Problem: Restate the data below word for word, keeping each line intact.
------
-- ==== Sys2Proof/Machine/Sheaf.lean ====
section
/-! DEFINITION. Sys2Proof/Machine/Sheaf.lean: the sheaf instructions (10 R238-R242). -/
namespace Sys2Proof.Machine

/-- Residue31 of block b of an operand (10 R223). -/
def Operand.residue (o : Operand) (t : Tile) (b : Nat) : Nat := residueOf o.fmt (o.header t b) (o.codes t b)

/-- What `sh.tag` and `sh.chk` check, and what they wait for: the checks of 09 R205 in its order, earlier thresher commands, and
earlier copies that touch the blocks (10 R239). -/
def State.sheafBlocks (s : State) (a b : SReg) (tags : Bool) : Except Stop (Operand × Nat) := do
  let ctl := (s.reg b).toNat
  let n := bitsOf ctl 0 5
  let o := s.tile.operand (s.reg a).toNat
  let sq := isSquareFmt o.fmt
  s.check (decide (1 ≤ n) && decide (n ≤ 16) && (bitsOf ctl 5 3 == 0) &&
    (if tags then decide (ctl < 2 ^ 32) else decide (ctl < 2 ^ 8))) .prot
  s.check (sq || n == 1) .prot
  s.checkAt o.aligned .align (s.reg a)
  s.checkAt (o.rangeOk s.tile s.st.lvl n false) .prot (s.reg a)
  s.checkAt (!(tags && sq) || (List.range n).all fun i => s.tile.regionOk s.st.lvl (o.headerAddr i) 64 true) .prot (s.reg a)
  let reads := (List.range n).flatMap o.ranges
  let writes := if tags && sq then (List.range n).flatMap o.headerRange else []
  if !s.tile.thresher.isEmpty || s.tile.wain.any fun w => conflict reads writes w.reads w.writes then s.stall .engine
  else if s.tile.rangesBad reads then
    .error (.trap { cause := .uncorr, addr := s.reg a, localSrc := true } s)
  else .ok (o, n)

/-- The tag that `sh.tag` makes. -/
def makeTag (residue route gen : Nat) (plain : Bool) : Nat :=
  residue + route * 2 ^ 31 + gen * 2 ^ 53 + 2 ^ 61 + (if plain then 2 ^ 63 else 0)

/-- `SH_TAG` (10 R239). -/
def execShTag (d a b : SReg) (s : State) : Host.Outcome State Fault Refusal :=
  run (.shTag d a b) s fun s => do
    let (o, n) ← s.sheafBlocks a b true
    let ctl := (s.reg b).toNat
    let sq := isSquareFmt o.fmt
    let tag := fun (i : Nat) => makeTag (o.residue s.tile i) (bitsOf ctl 8 16) (bitsOf ctl 24 8) (!sq)
    let s1 := if sq then
        s.onTile fun t => (List.range n).foldl (fun t i => t.writeSpad (o.headerAddr i + 32) (leBytes 8 (tag i))) t
      else s
    .ok (s1.setReg d (BitVec.ofNat 64 (tag (n - 1))))

/-- `SH_CHK` (10 R239). -/
def execShChk (d a b : SReg) (s : State) : Host.Outcome State Fault Refusal :=
  run (.shChk d a b) s fun s => do
    let (o, n) ← s.sheafBlocks a b false
    let tag := fun (i : Nat) => if isSquareFmt o.fmt then hTag (o.header s.tile i) else (s.reg d).toNat
    let untagged := packList 1 ((List.range n).map fun i => if tag i = 0 then 1 else 0)
    let fail := packList 1 ((List.range n).map fun i =>
      if tag i ≠ 0 ∧ (tagBad (tag i) ∨ tagResidue (tag i) ≠ o.residue s.tile i) then 1 else 0)
    .ok (s.setReg d (BitVec.ofNat 64 (untagged * 2 ^ 16 + fail)))

/-- `sh.red` that have no retention entry yet: buffered by the running activation, or released and not departed (10 R234, R240). -/
def State.redsBuffered (s : State) : Nat :=
  (((s.tile.act.map Activation.outputs).getD []).filter fun o => (match o with
    | .red _ _ => true
    | _ => false)).length + (s.tile.shSends.filter fun x => !x.resend).length

/-- `SH_RED` (10 R240). -/
def execShRed (a b : SReg) (s : State) : Host.Outcome State Fault Refusal :=
  run (.shRed a b) s fun s => do
    let o := s.tile.operand (s.reg a).toNat
    s.check (decide ((s.reg b).toNat ≤ 1)) .prot
    s.check (!o.plane && o.fmt == 15) .bankfmt
    s.checkAt o.aligned .align (s.reg a)
    s.checkAt (o.rangeOk s.tile s.st.lvl 1 false) .prot (s.reg a)
    if s.tile.rangesBad (o.ranges 0) then
      .error (.trap { cause := .uncorr, addr := s.reg a, localSrc := true } s)
    else
      let h := o.header s.tile 0
      let tag := hTag h
      s.check (tag != 0 && !(tagPlain tag) && !(tagBad tag) && tagRoute tag != 0) .qfault
      let found := o.residue s.tile 0
      if found ≠ tagResidue tag then
        (s.localRecord h (tagResidue tag) found (s.reg a).toNat).trapAt .sheaf (s.reg a)
      else
        s.check (decide (s.tile.retention.length + s.redsBuffered < 32)) .qfault
        s.check (decide (s.outputCount < 32)) .qfault
        .ok (s.buffer (.red (s.reg a).toNat ((s.reg b).getLsbD 0)))

/-- `SH_ACK` (10 R241). -/
def execShAck (a b : SReg) (s : State) : Host.Outcome State Fault Refusal :=
  run (.shAck a b) s fun s => do
    let v := (s.reg b).toNat
    s.check (bitsOf v 0 16 != 0) .qfault
    s.check (decide (s.outputCount < 32)) .qfault
    .ok (s.buffer (.ack ((s.reg a).setWidth 48) (BitVec.ofNat 16 v) (BitVec.ofNat 8 (bitsOf v 16 8))))

/-- A retention entry is the one of a chunk identity and a generation (10 R235, R242). -/
def Retention.is (r : Retention) (ident gen : Nat) : Bool :=
  r.chunk.toNat == bitsOf ident 0 24 && r.tensor.toNat == bitsOf ident 24 24 && r.gen.toNat == gen

/-- `SH_REL` (10 R242). -/
def execShRel (d a b : SReg) (s : State) : Host.Outcome State Fault Refusal :=
  run (.shRel d a b) s fun s =>
    let mine := fun (r : Retention) => r.is (s.reg a).toNat (bitsOf (s.reg b).toNat 16 8)
    .ok (match s.tile.retention.find? mine with
      | none => s.setReg d 2
      | some r => (s.onTile fun t => { t with retention := dropFirst mine t.retention }).setReg d (if r.st = .acked then 1 else 0))

end Sys2Proof.Machine
end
------
Answer section:
-- ==== Sys2Proof/Machine/Sheaf.lean ====
section
/-! DEFINITION. Sys2Proof/Machine/Sheaf.lean: the sheaf instructions (10 R238-R242). -/
namespace Sys2Proof.Machine

/-- Residue31 of block b of an operand (10 R223). -/
def Operand.residue (o : Operand) (t : Tile) (b : Nat) : Nat := residueOf o.fmt (o.header t b) (o.codes t b)

/-- What `sh.tag` and `sh.chk` check, and what they wait for: the checks of 09 R205 in its order, earlier thresher commands, and
earlier copies that touch the blocks (10 R239). -/
def State.sheafBlocks (s : State) (a b : SReg) (tags : Bool) : Except Stop (Operand × Nat) := do
  let ctl := (s.reg b).toNat
  let n := bitsOf ctl 0 5
  let o := s.tile.operand (s.reg a).toNat
  let sq := isSquareFmt o.fmt
  s.check (decide (1 ≤ n) && decide (n ≤ 16) && (bitsOf ctl 5 3 == 0) &&
    (if tags then decide (ctl < 2 ^ 32) else decide (ctl < 2 ^ 8))) .prot
  s.check (sq || n == 1) .prot
  s.checkAt o.aligned .align (s.reg a)
  s.checkAt (o.rangeOk s.tile s.st.lvl n false) .prot (s.reg a)
  s.checkAt (!(tags && sq) || (List.range n).all fun i => s.tile.regionOk s.st.lvl (o.headerAddr i) 64 true) .prot (s.reg a)
  let reads := (List.range n).flatMap o.ranges
  let writes := if tags && sq then (List.range n).flatMap o.headerRange else []
  if !s.tile.thresher.isEmpty || s.tile.wain.any fun w => conflict reads writes w.reads w.writes then s.stall .engine
  else if s.tile.rangesBad reads then
    .error (.trap { cause := .uncorr, addr := s.reg a, localSrc := true } s)
  else .ok (o, n)

/-- The tag that `sh.tag` makes. -/
def makeTag (residue route gen : Nat) (plain : Bool) : Nat :=
  residue + route * 2 ^ 31 + gen * 2 ^ 53 + 2 ^ 61 + (if plain then 2 ^ 63 else 0)

/-- `SH_TAG` (10 R239). -/
def execShTag (d a b : SReg) (s : State) : Host.Outcome State Fault Refusal :=
  run (.shTag d a b) s fun s => do
    let (o, n) ← s.sheafBlocks a b true
    let ctl := (s.reg b).toNat
    let sq := isSquareFmt o.fmt
    let tag := fun (i : Nat) => makeTag (o.residue s.tile i) (bitsOf ctl 8 16) (bitsOf ctl 24 8) (!sq)
    let s1 := if sq then
        s.onTile fun t => (List.range n).foldl (fun t i => t.writeSpad (o.headerAddr i + 32) (leBytes 8 (tag i))) t
      else s
    .ok (s1.setReg d (BitVec.ofNat 64 (tag (n - 1))))

/-- `SH_CHK` (10 R239). -/
def execShChk (d a b : SReg) (s : State) : Host.Outcome State Fault Refusal :=
  run (.shChk d a b) s fun s => do
    let (o, n) ← s.sheafBlocks a b false
    let tag := fun (i : Nat) => if isSquareFmt o.fmt then hTag (o.header s.tile i) else (s.reg d).toNat
    let untagged := packList 1 ((List.range n).map fun i => if tag i = 0 then 1 else 0)
    let fail := packList 1 ((List.range n).map fun i =>
      if tag i ≠ 0 ∧ (tagBad (tag i) ∨ tagResidue (tag i) ≠ o.residue s.tile i) then 1 else 0)
    .ok (s.setReg d (BitVec.ofNat 64 (untagged * 2 ^ 16 + fail)))

/-- `sh.red` that have no retention entry yet: buffered by the running activation, or released and not departed (10 R234, R240). -/
def State.redsBuffered (s : State) : Nat :=
  (((s.tile.act.map Activation.outputs).getD []).filter fun o => (match o with
    | .red _ _ => true
    | _ => false)).length + (s.tile.shSends.filter fun x => !x.resend).length

/-- `SH_RED` (10 R240). -/
def execShRed (a b : SReg) (s : State) : Host.Outcome State Fault Refusal :=
  run (.shRed a b) s fun s => do
    let o := s.tile.operand (s.reg a).toNat
    s.check (decide ((s.reg b).toNat ≤ 1)) .prot
    s.check (!o.plane && o.fmt == 15) .bankfmt
    s.checkAt o.aligned .align (s.reg a)
    s.checkAt (o.rangeOk s.tile s.st.lvl 1 false) .prot (s.reg a)
    if s.tile.rangesBad (o.ranges 0) then
      .error (.trap { cause := .uncorr, addr := s.reg a, localSrc := true } s)
    else
      let h := o.header s.tile 0
      let tag := hTag h
      s.check (tag != 0 && !(tagPlain tag) && !(tagBad tag) && tagRoute tag != 0) .qfault
      let found := o.residue s.tile 0
      if found ≠ tagResidue tag then
        (s.localRecord h (tagResidue tag) found (s.reg a).toNat).trapAt .sheaf (s.reg a)
      else
        s.check (decide (s.tile.retention.length + s.redsBuffered < 32)) .qfault
        s.check (decide (s.outputCount < 32)) .qfault
        .ok (s.buffer (.red (s.reg a).toNat ((s.reg b).getLsbD 0)))

/-- `SH_ACK` (10 R241). -/
def execShAck (a b : SReg) (s : State) : Host.Outcome State Fault Refusal :=
  run (.shAck a b) s fun s => do
    let v := (s.reg b).toNat
    s.check (bitsOf v 0 16 != 0) .qfault
    s.check (decide (s.outputCount < 32)) .qfault
    .ok (s.buffer (.ack ((s.reg a).setWidth 48) (BitVec.ofNat 16 v) (BitVec.ofNat 8 (bitsOf v 16 8))))

/-- A retention entry is the one of a chunk identity and a generation (10 R235, R242). -/
def Retention.is (r : Retention) (ident gen : Nat) : Bool :=
  r.chunk.toNat == bitsOf ident 0 24 && r.tensor.toNat == bitsOf ident 24 24 && r.gen.toNat == gen

/-- `SH_REL` (10 R242). -/
def execShRel (d a b : SReg) (s : State) : Host.Outcome State Fault Refusal :=
  run (.shRel d a b) s fun s =>
    let mine := fun (r : Retention) => r.is (s.reg a).toNat (bitsOf (s.reg b).toNat 16 8)
    .ok (match s.tile.retention.find? mine with
      | none => s.setReg d 2
      | some r => (s.onTile fun t => { t with retention := dropFirst mine t.retention }).setReg d (if r.st = .acked then 1 else 0))

end Sys2Proof.Machine
end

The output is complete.